### Problem statement:
Look for the string "sensing" in the listing below, then copy every line that has it.

### Supplied material:
+ + + + + + +

/-- The registers of file 03 of spec/ (sensing), part 3. -/
def regRows03c : List RegRow := [
  ⟨"SAR_CYCLE", 0x43000000, [(4, 0x2000), (4, 0x200)],
   [⟨0, .rw, true, SAR_CYCLE_LINES, SAR_CYCLE_LINES⟩]⟩,
  ⟨"SAR_ENT", 0x43000040, [(4, 0x2000), (4, 0x200), (16, 0x4)],
   [⟨31, .rw, true, SAR_ENT_EN, SAR_ENT_EN⟩, ⟨26, .rw, true, SAR_ENT_AIN, SAR_ENT_AIN⟩, ⟨14, .rw, true, SAR_ENT_LINE, SAR_ENT_LINE⟩, ⟨0, .rw, true, SAR_ENT_DOT, SAR_ENT_DOT⟩]⟩,
  ⟨"SAR_RES", 0x43000080, [(4, 0x2000), (4, 0x200), (16, 0x4)],
   [⟨24, .ro, false, SAR_RES_MISSED, SAR_RES_MISSED⟩, ⟨16, .ro, false, SAR_RES_SEQ, SAR_RES_SEQ⟩, ⟨0, .ro, false, SAR_RES_VALUE, SAR_RES_VALUE⟩]⟩,
  ⟨"SAR_STAT", 0x430000c0, [(4, 0x2000), (4, 0x200)],
   [⟨1, .w1c, false, SAR_STAT_CFG_REFUSED, SAR_STAT_CFG_REFUSED⟩, ⟨0, .w1c, false, SAR_STAT_OVERRUN, SAR_STAT_OVERRUN⟩]⟩,
  ⟨"CMP_CFG", 0x43000800, [(4, 0x2000), (16, 0x10)],
   [⟨31, .rw, true, CMP_CFG_EN, CMP_CFG_EN⟩, ⟨16, .rw, true, CMP_CFG_AIN, CMP_CFG_AIN⟩, ⟨12, .rw, true, CMP_CFG_HYST, CMP_CFG_HYST⟩, ⟨8, .rw, true, CMP_CFG_INVERT, CMP_CFG_INVERT⟩, ⟨0, .w1c, false, CMP_CFG_CFG_REFUSED, CMP_CFG_CFG_REFUSED⟩]⟩,
  ⟨"CMP_THR", 0x43000804, [(4, 0x2000), (16, 0x10)],
   [⟨0, .rw, false, CMP_THR_THRESH, CMP_THR_THRESH⟩]⟩,
  ⟨"CMP_STAT", 0x43000808, [(4, 0x2000), (16, 0x10)],
   [⟨2, .w1c, false, CMP_STAT_FELL, CMP_STAT_FELL⟩, ⟨1, .w1c, false, CMP_STAT_ROSE, CMP_STAT_ROSE⟩, ⟨0, .ro, false, CMP_STAT_OUT, CMP_STAT_OUT⟩]⟩,
  ⟨"SEU_CFG", 0x43001000, [(4, 0x2000), (6, 0x80)],
   [⟨30, .rw, true, SEU_CFG_PROTO, SEU_CFG_PROTO⟩, ⟨29, .rw, true, SEU_CFG_GRAY, SEU_CFG_GRAY⟩, ⟨16, .rw, true, SEU_CFG_BITS, SEU_CFG_BITS⟩, ⟨8, .rw, true, SEU_CFG_SSI_DLY, SEU_CFG_SSI_DLY⟩, ⟨0, .rw, true, SEU_CFG_DIV, SEU_CFG_DIV⟩]⟩,
  ⟨"SEU_CRC", 0x43001004, [(4, 0x2000), (6, 0x80)],
   [⟨8, .rw, true, SEU_CRC_LEN, SEU_CRC_LEN⟩, ⟨0, .rw, true, SEU_CRC_POLY, SEU_CRC_POLY⟩]⟩,
  ⟨"SEU_TIMING", 0x43001008, [(4, 0x2000), (6, 0x80)],
   [⟨16, .rw, true, SEU_TIMING_TIMEOUT, SEU_TIMING_TIMEOUT⟩, ⟨0, .rw, true, SEU_TIMING_DEADLINE, SEU_TIMING_DEADLINE⟩]⟩,
  ⟨"SEU_CYCLE", 0x4300100c, [(4, 0x2000), (6, 0x80)],
   [⟨0, .rw, true, SEU_CYCLE_LINES, SEU_CYCLE_LINES⟩]⟩,
  ⟨"SEU_LAT0", 0x43001010, [(4, 0x2000), (6, 0x80)],
   [⟨31, .rw, true, SEU_LAT0_EN, SEU_LAT0_EN⟩, ⟨14, .rw, true, SEU_LAT0_LINE, SEU_LAT0_LINE⟩, ⟨0, .rw, true, SEU_LAT0_DOT, SEU_LAT0_DOT⟩]⟩]

/-- The registers of file 03 of spec/ (sensing), part 4. -/
def regRows03d : List RegRow := [
  ⟨"SEU_LAT1", 0x43001014, [(4, 0x2000), (6, 0x80)],
   [⟨31, .rw, true, SEU_LAT1_EN, SEU_LAT1_EN⟩, ⟨14, .rw, true, SEU_LAT1_LINE, SEU_LAT1_LINE⟩, ⟨0, .rw, true, SEU_LAT1_DOT, SEU_LAT1_DOT⟩]⟩,
  ⟨"SEU_DATA_LO", 0x43001018, [(4, 0x2000), (6, 0x80)],
   [⟨0, .ro, false, SEU_DATA_LO_DATA, SEU_DATA_LO_DATA⟩]⟩,
  ⟨"SEU_DATA_HI", 0x4300101c, [(4, 0x2000), (6, 0x80)],
   [⟨0, .ro, false, SEU_DATA_HI_DATA, SEU_DATA_HI_DATA⟩]⟩,
  ⟨"SEU_STAT", 0x43001020, [(4, 0x2000), (6, 0x80)],
   [⟨16, .ro, false, SEU_STAT_SEQ, SEU_STAT_SEQ⟩, ⟨8, .ro, false, SEU_STAT_DLY, SEU_STAT_DLY⟩, ⟨7, .ro, false, SEU_STAT_CDS, SEU_STAT_CDS⟩, ⟨6, .ro, false, SEU_STAT_NW, SEU_STAT_NW⟩, ⟨5, .ro, false, SEU_STAT_NE, SEU_STAT_NE⟩, ⟨4, .w1c, false, SEU_STAT_CFG_REFUSED, SEU_STAT_CFG_REFUSED⟩, ⟨3, .w1c, false, SEU_STAT_SKIPPED, SEU_STAT_SKIPPED⟩, ⟨2, .w1c, false, SEU_STAT_TIMEOUT, SEU_STAT_TIMEOUT⟩, ⟨1, .w1c, false, SEU_STAT_CRC_ERR, SEU_STAT_CRC_ERR⟩]⟩,
  ⟨"SEU_CDM", 0x43001024, [(4, 0x2000), (6, 0x80)],
   [⟨0, .rw, false, SEU_CDM_CDM, SEU_CDM_CDM⟩]⟩]

/-- The registers of file 04 of spec/ (loop engine), part 1. -/
def regRows04a : List RegRow := [
  ⟨"LPE_CFG", 0x4400f000, [(24, 0x10000)],
   [⟨0, .rw, false, LPE_CFG_CORE_MODE, LPE_CFG_CORE_MODE⟩]⟩,
  ⟨"LPE_KICK", 0x4400f004, [(24, 0x10000)],
   [⟨31, .wo, false, LPE_KICK_GO, LPE_KICK_GO⟩, ⟨0, .wo, false, LPE_KICK_CTX, LPE_KICK_CTX⟩]⟩,
  ⟨"LPE_STAT", 0x4400f008, [(24, 0x10000)],
   [⟨16, .rc, false, LPE_STAT_QMAX, LPE_STAT_QMAX⟩, ⟨8, .ro, false, LPE_STAT_QDEPTH, LPE_STAT_QDEPTH⟩, ⟨5, .w1c, false, LPE_STAT_LOCK_ERR, LPE_STAT_LOCK_ERR⟩, ⟨4, .w1c, false, LPE_STAT_QFULL, LPE_STAT_QFULL⟩, ⟨3, .w1c, false, LPE_STAT_CFG_REFUSED, LPE_STAT_CFG_REFUSED⟩, ⟨2, .ro, false, LPE_STAT_SUBST, LPE_STAT_SUBST⟩, ⟨1, .ro, false, LPE_STAT_HALTED, LPE_STAT_HALTED⟩, ⟨0, .ro, false, LPE_STAT_RUNNING, LPE_STAT_RUNNING⟩]⟩,
  ⟨"LPE_BUSY", 0x4400f00c, [(24, 0x10000)],
   [⟨16, .rc, false, LPE_BUSY_MAXWAIT, LPE_BUSY_MAXWAIT⟩, ⟨0, .ro, false, LPE_BUSY_BUSY, LPE_BUSY_BUSY⟩]⟩,
  ⟨"LPE_LOST", 0x4400f010, [(24, 0x10000)],
   [⟨0, .ro, false, LPE_LOST_LOST, LPE_LOST_LOST⟩]⟩,
  ⟨"RSP_CFG", 0x44180000, [(4, 0x100)],
   [⟨8, .rw, false, RSP_CFG_EN, RSP_CFG_EN⟩, ⟨0, .rw, false, RSP_CFG_DESIG, RSP_CFG_DESIG⟩]⟩,
  ⟨"RSP_CTRL", 0x44180004, [(4, 0x100)],
   [⟨0, .wo, false, RSP_CTRL_RETURN, RSP_CTRL_RETURN⟩]⟩,
  ⟨"RSP_STAT", 0x44180008, [(4, 0x100)],
   [⟨8, .ro, false, RSP_STAT_SERVING, RSP_STAT_SERVING⟩, ⟨4, .w1c, false, RSP_STAT_SWAP_DONE, RSP_STAT_SWAP_DONE⟩, ⟨3, .w1c, false, RSP_STAT_CFG_REFUSED, RSP_STAT_CFG_REFUSED⟩, ⟨2, .ro, false, RSP_STAT_SPARE_FAIL, RSP_STAT_SPARE_FAIL⟩, ⟨1, .ro, false, RSP_STAT_IN_SERVICE, RSP_STAT_IN_SERVICE⟩, ⟨0, .ro, false, RSP_STAT_MIRROR_READY, RSP_STAT_MIRROR_READY⟩]⟩,
  ⟨"RSP_SWAPF", 0x4418000c, [(4, 0x100)],
   [⟨0, .ro, false, RSP_SWAPF_FRAME, RSP_SWAPF_FRAME⟩]⟩]

/-- The registers of file 05 of spec/ (fabric, timer, region and image), part 1. -/
def regRows05a : List RegRow := [
  ⟨"TMR_CFG", 0x45100000, [(24, 0x100), (4, 0x40)],
   [⟨10, .rw, true, TMR_CFG_FREE, TMR_CFG_FREE⟩, ⟨8, .rw, true, TMR_CFG_COMMIT_AT, TMR_CFG_COMMIT_AT⟩, ⟨4, .rw, true, TMR_CFG_ONESHOT, TMR_CFG_ONESHOT⟩, ⟨0, .rw, true, TMR_CFG_CLK, TMR_CFG_CLK⟩]⟩,
  ⟨"TMR_CHAIN", 0x45100004, [(24, 0x100), (4, 0x40)],
   [⟨8, .rw, true, TMR_CHAIN_MASTER, TMR_CHAIN_MASTER⟩, ⟨4, .rw, true, TMR_CHAIN_USE, TMR_CHAIN_USE⟩, ⟨0, .rw, true, TMR_CHAIN_EVSEL, TMR_CHAIN_EVSEL⟩]⟩,
  ⟨"TMR_PERIOD", 0x45100008, [(24, 0x100), (4, 0x40)],
   [⟨0, .sh, false, TMR_PERIOD_VALUE, TMR_PERIOD_VALUE_E⟩]⟩,
  ⟨"TMR_CMP0", 0x4510000c, [(24, 0x100), (4, 0x40)],
   [⟨0, .sh, false, TMR_CMP0_VALUE, TMR_CMP0_VALUE_E⟩]⟩,
  ⟨"TMR_CMP1", 0x45100010, [(24, 0x100), (4, 0x40)],
   [⟨0, .sh, false, TMR_CMP1_VALUE, TMR_CMP1_VALUE_E⟩]⟩,
  ⟨"TMR_CTRL", 0x45100018, [(24, 0x100), (4, 0x40)],
   [⟨2, .wo, false, TMR_CTRL_RESET, TMR_CTRL_RESET⟩, ⟨1, .rw, false, TMR_CTRL_COMMIT_HOLD, TMR_CTRL_COMMIT_HOLD⟩, ⟨0, .wo, false, TMR_CTRL_COMMIT_NOW, TMR_CTRL_COMMIT_NOW⟩]⟩,
  ⟨"TMR_COUNT", 0x4510001c, [(24, 0x100), (4, 0x40)],
   [⟨0, .ro, false, TMR_COUNT_COUNT, TMR_COUNT_COUNT⟩]⟩,
  ⟨"TMR_PHASE", 0x45100020, [(24, 0x100), (4, 0x40)],
   [⟨0, .rw, true, TMR_PHASE_COUNT, TMR_PHASE_COUNT⟩]⟩,
  ⟨"TMR_CAP", 0x45100024, [(24, 0x100), (4, 0x40)],
   [⟨0, .ro, false, TMR_CAP_COUNT, TMR_CAP_COUNT⟩]⟩,
  ⟨"TMR_STAT", 0x45100028, [(24, 0x100), (4, 0x40)],
   [⟨6, .ro, false, TMR_STAT_RUNNING, TMR_STAT_RUNNING⟩, ⟨5, .ro, false, TMR_STAT_OUT, TMR_STAT_OUT⟩, ⟨4, .ro, false, TMR_STAT_DONE, TMR_STAT_DONE⟩, ⟨3, .w1c, false, TMR_STAT_COMMIT_DONE, TMR_STAT_COMMIT_DONE⟩, ⟨2, .ro, false, TMR_STAT_PEND, TMR_STAT_PEND⟩, ⟨1, .w1c, false, TMR_STAT_CFG_REFUSED, TMR_STAT_CFG_REFUSED⟩, ⟨0, .w1c, false, TMR_STAT_LATE, TMR_STAT_LATE⟩]⟩,
  ⟨"FAB_CTRL", 0x45008000, [],
   [⟨8, .wo, false, FAB_CTRL_DEFAULT, FAB_CTRL_DEFAULT⟩, ⟨4, .rw, false, FAB_CTRL_SLOT, FAB_CTRL_SLOT⟩, ⟨0, .wo, false, FAB_CTRL_LOAD, FAB_CTRL_LOAD⟩]⟩,
  ⟨"FAB_STAT", 0x45008004, [],
   [⟨16, .ro, false, FAB_STAT_SECTION, FAB_STAT_SECTION⟩, ⟨8, .ro, false, FAB_STAT_WHY, FAB_STAT_WHY⟩, ⟨3, .w1c, false, FAB_STAT_CFG_REFUSED, FAB_STAT_CFG_REFUSED⟩, ⟨2, .w1c, false, FAB_STAT_LOAD_DONE, FAB_STAT_LOAD_DONE⟩, ⟨1, .ro, false, FAB_STAT_BUSY, FAB_STAT_BUSY⟩, ⟨0, .ro, false, FAB_STAT_DEFAULTED, FAB_STAT_DEFAULTED⟩]⟩]

/-- The registers of file 05 of spec/ (fabric, timer, region and image), part 2. -/
def regRows05b : List RegRow := [
  ⟨"FAB_IMAGE", 0x45008008, [],
   [⟨0, .ro, false, FAB_IMAGE_SERIAL, FAB_IMAGE_SERIAL⟩]⟩,
  ⟨"FAB_CRC", 0x4500800c, [],
   [⟨0, .ro, false, FAB_CRC_CRC, FAB_CRC_CRC⟩]⟩,
  ⟨"FAB_SOFT0", 0x45008010, [],
   [⟨0, .rw, false, FAB_SOFT0_LEVEL, FAB_SOFT0_LEVEL⟩]⟩,
  ⟨"FAB_SOFT1", 0x45008014, [],
   [⟨0, .rw, false, FAB_SOFT1_LEVEL, FAB_SOFT1_LEVEL⟩]⟩,
  ⟨"FAB_PULSE0", 0x45008018, [],
   [⟨0, .wo, false, FAB_PULSE0_PULSE, FAB_PULSE0_PULSE⟩]⟩,
  ⟨"FAB_PULSE1", 0x4500801c, [],
   [⟨0, .wo, false, FAB_PULSE1_PULSE, FAB_PULSE1_PULSE⟩]⟩,
  ⟨"RGN_CTRL", 0x45008100, [(4, 0x10)],
   [⟨1, .wo, false, RGN_CTRL_START, RGN_CTRL_START⟩, ⟨0, .wo, false, RGN_CTRL_STOP, RGN_CTRL_STOP⟩]⟩,
  ⟨"RGN_STAT", 0x45008104, [(4, 0x10)],
   [⟨2, .w1c, false, RGN_STAT_START_REFUSED, RGN_STAT_START_REFUSED⟩, ⟨0, .ro, false, RGN_STAT_STATE, RGN_STAT_STATE⟩]⟩,
  ⟨"RGN_STARTF", 0x45008108, [(4, 0x10)],
   [⟨0, .ro, false, RGN_STARTF_FRAME, RGN_STARTF_FRAME⟩]⟩]

/-- The registers of file 06 of spec/ (link), part 1. -/
def regRows06a : List RegRow := [
  ⟨"LNK_CTRL", 0x46000000, [],
   [⟨0, .rw, false, LNK_CTRL_EN, LNK_CTRL_EN⟩]⟩,
  ⟨"LNK_ADDR", 0x46000004, [],
   [⟨0, .rw, false, LNK_ADDR_ADDR, LNK_ADDR_ADDR⟩]⟩,
  ⟨"LNK_TOPO", 0x46000008, [],
   [⟨16, .rw, false, LNK_TOPO_GROUPS, LNK_TOPO_GROUPS⟩, ⟨8, .rw, false, LNK_TOPO_RINGS, LNK_TOPO_RINGS⟩, ⟨0, .rw, false, LNK_TOPO_RING_SIZE, LNK_TOPO_RING_SIZE⟩]⟩,
  ⟨"LNK_WIN", 0x4600000c, [],
   [⟨0, .rw, false, LNK_WIN_START, LNK_WIN_START⟩]⟩,
  ⟨"LNK_SYNC", 0x46000010, [],
   [⟨20, .rw, false, LNK_SYNC_ALT_EN, LNK_SYNC_ALT_EN⟩, ⟨0, .rw, false, LNK_SYNC_MASTER, LNK_SYNC_MASTER⟩]⟩,
  ⟨"LNK_DIR", 0x46000014, [],
   [⟨8, .rw, false, LNK_DIR_EN, LNK_DIR_EN⟩, ⟨0, .rw, false, LNK_DIR_BASE, LNK_DIR_BASE⟩]⟩,
  ⟨"LNK_STAT", 0x46000018, [],
   [⟨12, .ro, false, LNK_STAT_HOPS, LNK_STAT_HOPS⟩, ⟨7, .ro, false, LNK_STAT_TVALID, LNK_STAT_TVALID⟩, ⟨5, .ro, false, LNK_STAT_TPORT, LNK_STAT_TPORT⟩, ⟨4, .ro, false, LNK_STAT_WIN_OFF, LNK_STAT_WIN_OFF⟩, ⟨3, .w1c, false, LNK_STAT_MBX_CLASH, LNK_STAT_MBX_CLASH⟩, ⟨2, .w1c, false, LNK_STAT_DIR_BAD, LNK_STAT_DIR_BAD⟩, ⟨1, .w1c, false, LNK_STAT_CFG_REFUSED, LNK_STAT_CFG_REFUSED⟩]⟩,
  ⟨"LNK_FTX", 0x4600001c, [],
   [⟨0, .ro, false, LNK_FTX_COUNT, LNK_FTX_COUNT⟩]⟩,
  ⟨"LNK_FRX", 0x46000020, [],
   [⟨0, .ro, false, LNK_FRX_COUNT, LNK_FRX_COUNT⟩]⟩,
  ⟨"LNK_FMATCH", 0x46000024, [],
   [⟨0, .ro, false, LNK_FMATCH_COUNT, LNK_FMATCH_COUNT⟩]⟩,
  ⟨"LNK_FLATE", 0x46000028, [],
   [⟨0, .ro, false, LNK_FLATE_COUNT, LNK_FLATE_COUNT⟩]⟩,
  ⟨"LNK_PCTRL", 0x46000100, [(4, 0x40)],
   [⟨0, .rw, false, LNK_PCTRL_EN, LNK_PCTRL_EN⟩]⟩]

/-- The registers of file 06 of spec/ (link), part 2. -/
def regRows06b : List RegRow := [
  ⟨"LNK_PSTAT", 0x46000104, [(4, 0x40)],
   [⟨8, .ro, false, LNK_PSTAT_CAND, LNK_PSTAT_CAND⟩, ⟨4, .ro, false, LNK_PSTAT_LANE_OK, LNK_PSTAT_LANE_OK⟩, ⟨0, .ro, false, LNK_PSTAT_STATE, LNK_PSTAT_STATE⟩]⟩,
  ⟨"LNK_PNBR", 0x46000108, [(4, 0x40)],
   [⟨31, .ro, false, LNK_PNBR_VALID, LNK_PNBR_VALID⟩, ⟨20, .ro, false, LNK_PNBR_PORT, LNK_PNBR_PORT⟩, ⟨0, .ro, false, LNK_PNBR_ADDR, LNK_PNBR_ADDR⟩]⟩,
  ⟨"LNK_PDLY", 0x4600010c, [(4, 0x40)],
   [⟨0, .ro, false, LNK_PDLY_DELAY, LNK_PDLY_DELAY⟩]⟩,
  ⟨"LNK_PTHOPS", 0x46000110, [(4, 0x40)],
   [⟨31, .ro, false, LNK_PTHOPS_VALID, LNK_PTHOPS_VALID⟩, ⟨0, .ro, false, LNK_PTHOPS_HOPS, LNK_PTHOPS_HOPS⟩]⟩,
  ⟨"LNK_PRECON", 0x46000114, [(4, 0x40)],
   [⟨0, .rc, false, LNK_PRECON_COUNT, LNK_PRECON_COUNT⟩]⟩,
  ⟨"LNK_PDROP", 0x46000118, [(4, 0x40)],
   [⟨0, .rc, false, LNK_PDROP_COUNT, LNK_PDROP_COUNT⟩]⟩,
  ⟨"LNK_POVF", 0x4600011c, [(4, 0x40)],
   [⟨0, .rc, false, LNK_POVF_COUNT, LNK_POVF_COUNT⟩]⟩,
  ⟨"LNK_PLANE", 0x46000120, [(4, 0x40)],
   [⟨20, .rc, false, LNK_PLANE_LS, LNK_PLANE_LS⟩, ⟨10, .rc, false, LNK_PLANE_L1, LNK_PLANE_L1⟩, ⟨0, .rc, false, LNK_PLANE_L0, LNK_PLANE_L0⟩]⟩,
  ⟨"LNK_PFRAME", 0x46000124, [(4, 0x40)],
   [⟨16, .ro, false, LNK_PFRAME_RX, LNK_PFRAME_RX⟩, ⟨0, .ro, false, LNK_PFRAME_TX, LNK_PFRAME_TX⟩]⟩,
  ⟨"PUB_CFG", 0x46001000, [(1024, 0x10)],
   [⟨24, .rw, false, PUB_CFG_SCOPE, PUB_CFG_SCOPE⟩, ⟨0, .rw, false, PUB_CFG_TAG, PUB_CFG_TAG⟩]⟩,
  ⟨"PUB_VALUE", 0x46001004, [(1024, 0x10)],
   [⟨0, .rw, false, PUB_VALUE_VALUE, PUB_VALUE_VALUE⟩]⟩,
  ⟨"PUB_PPOS", 0x46001008, [(1024, 0x10)],
   [⟨14, .ro, false, PUB_PPOS_LINE, PUB_PPOS_LINE⟩, ⟨0, .ro, false, PUB_PPOS_DOT, PUB_PPOS_DOT⟩]⟩]

/-- The registers of file 06 of spec/ (link), part 3. -/
def regRows06c : List RegRow := [
  ⟨"PUB_STAT", 0x4600100c, [(1024, 0x10)],
   [⟨1, .w1c, false, PUB_STAT_CLASH, PUB_STAT_CLASH⟩, ⟨0, .ro, false, PUB_STAT_WRITTEN, PUB_STAT_WRITTEN⟩]⟩]

/-- The registers of file 09 of spec/ (core control block), part 1. -/
def regRows09a : List RegRow := [
  ⟨"VEC_PC", 0x47000120, [(52, 0x400)],
   [⟨0, .rw, false, VEC_PC_PC, VEC_PC_PC⟩]⟩,
  ⟨"REF_PC", 0x47000124, [(52, 0x400)],
   [⟨0, .rw, false, REF_PC_PC, REF_PC_PC⟩]⟩,
  ⟨"EXC_CTRL", 0x47000128, [(52, 0x400)],
   [⟨8, .rw, false, EXC_CTRL_REF_LOCK, EXC_CTRL_REF_LOCK⟩, ⟨1, .rw, false, EXC_CTRL_PRECISE, EXC_CTRL_PRECISE⟩, ⟨0, .rw, false, EXC_CTRL_IE, EXC_CTRL_IE⟩]⟩,
  ⟨"EXC_STAT", 0x4700012c, [(52, 0x400)],
   [⟨16, .ro, false, EXC_STAT_REFUGES, EXC_STAT_REFUGES⟩, ⟨3, .w1c, false, EXC_STAT_CFG_REFUSED, EXC_STAT_CFG_REFUSED⟩, ⟨2, .ro, false, EXC_STAT_FAULT_PEND, EXC_STAT_FAULT_PEND⟩, ⟨1, .ro, false, EXC_STAT_LOCKED, EXC_STAT_LOCKED⟩, ⟨0, .ro, false, EXC_STAT_IN_REFUGE, EXC_STAT_IN_REFUGE⟩]⟩,
  ⟨"CPU_LOCK0", 0x47000130, [(52, 0x400)],
   [⟨8, .ro, false, CPU_LOCK0_DETAIL, CPU_LOCK0_DETAIL⟩, ⟨0, .ro, false, CPU_LOCK0_CAUSE, CPU_LOCK0_CAUSE⟩]⟩,
  ⟨"CPU_LOCK1", 0x47000134, [(52, 0x400)],
   [⟨0, .ro, false, CPU_LOCK1_PC, CPU_LOCK1_PC⟩]⟩,
  ⟨"CPU_LOCK2", 0x47000138, [(52, 0x400)],
   [⟨0, .ro, false, CPU_LOCK2_ADDR, CPU_LOCK2_ADDR⟩]⟩,
  ⟨"CPU_LOST", 0x4700013c, [(52, 0x400)],
   [⟨16, .ro, false, CPU_LOST_FAULTS, CPU_LOST_FAULTS⟩, ⟨0, .ro, false, CPU_LOST_DISP, CPU_LOST_DISP⟩]⟩]

/-- The registers of file 10 of spec/ (event controller and core dispatch), part 1. -/
def regRows10a : List RegRow := [
  ⟨"EVC_ACK", 0x48000000, [],
   [⟨0, .wo, false, EVC_ACK_SOURCE, EVC_ACK_SOURCE⟩]⟩,
  ⟨"EVC_STAT", 0x48000004, [],
   [⟨0, .w1c, false, EVC_STAT_CFG_REFUSED, EVC_STAT_CFG_REFUSED⟩]⟩,
  ⟨"EVQ_BASE", 0x48000100, [(8, 0x20)],
   [⟨4, .rw, false, EVQ_BASE_ADDR, EVQ_BASE_ADDR⟩]⟩,
  ⟨"EVQ_SIZE", 0x48000104, [(8, 0x20)],
   [⟨0, .rw, false, EVQ_SIZE_SIZE, EVQ_SIZE_SIZE⟩]⟩,
  ⟨"EVQ_CFG", 0x48000108, [(8, 0x20)],
   [⟨31, .rw, false, EVQ_CFG_IEN, EVQ_CFG_IEN⟩, ⟨30, .rw, false, EVQ_CFG_WAKE, EVQ_CFG_WAKE⟩, ⟨16, .rw, false, EVQ_CFG_CORE, EVQ_CFG_CORE⟩, ⟨0, .rw, false, EVQ_CFG_HOLDOFF, EVQ_CFG_HOLDOFF⟩]⟩,
  ⟨"EVQ_HEAD", 0x4800010c, [(8, 0x20)],
   [⟨0, .rw, false, EVQ_HEAD_INDEX, EVQ_HEAD_INDEX⟩]⟩,
  ⟨"EVQ_TAIL", 0x48000110, [(8, 0x20)],
   [⟨16, .ro, false, EVQ_TAIL_LAP, EVQ_TAIL_LAP⟩, ⟨0, .ro, false, EVQ_TAIL_INDEX, EVQ_TAIL_INDEX⟩]⟩,
  ⟨"EVQ_STAT", 0x48000114, [(8, 0x20)],
   [⟨3, .ro, false, EVQ_STAT_ERR, EVQ_STAT_ERR⟩, ⟨2, .w1c, false, EVQ_STAT_FULL_HIT, EVQ_STAT_FULL_HIT⟩, ⟨1, .ro, false, EVQ_STAT_INT, EVQ_STAT_INT⟩, ⟨0, .ro, false, EVQ_STAT_NONEMPTY, EVQ_STAT_NONEMPTY⟩]⟩,
  ⟨"EVQ_HOLD", 0x48000118, [(8, 0x20)],
   [⟨0, .ro, false, EVQ_HOLD_COUNT, EVQ_HOLD_COUNT⟩]⟩,
  ⟨"EVC_CFG", 0x48001000, [(1024, 0x8)],
   [⟨31, .rw, false, EVC_CFG_EN, EVC_CFG_EN⟩, ⟨30, .rw, false, EVC_CFG_AUTOACK, EVC_CFG_AUTOACK⟩, ⟨8, .rw, false, EVC_CFG_TAG, EVC_CFG_TAG⟩, ⟨0, .rw, false, EVC_CFG_QUEUE, EVC_CFG_QUEUE⟩]⟩,
  ⟨"EVC_ST", 0x48001004, [(1024, 0x8)],
   [⟨31, .ro, false, EVC_ST_OUT, EVC_ST_OUT⟩, ⟨30, .ro, false, EVC_ST_SAT, EVC_ST_SAT⟩, ⟨0, .ro, false, EVC_ST_ARR, EVC_ST_ARR⟩]⟩,
  ⟨"LCD_ENT_LO", 0x48100000, [(24, 0x200), (32, 0x8)],
   [⟨0, .rw, true, LCD_ENT_LO_W, LCD_ENT_LO_W⟩]⟩]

+ + + + + + +

### Output for this exercise:
/-- The registers of file 03 of spec/ (sensing), part 3. -/
/-- The registers of file 03 of spec/ (sensing), part 4. -/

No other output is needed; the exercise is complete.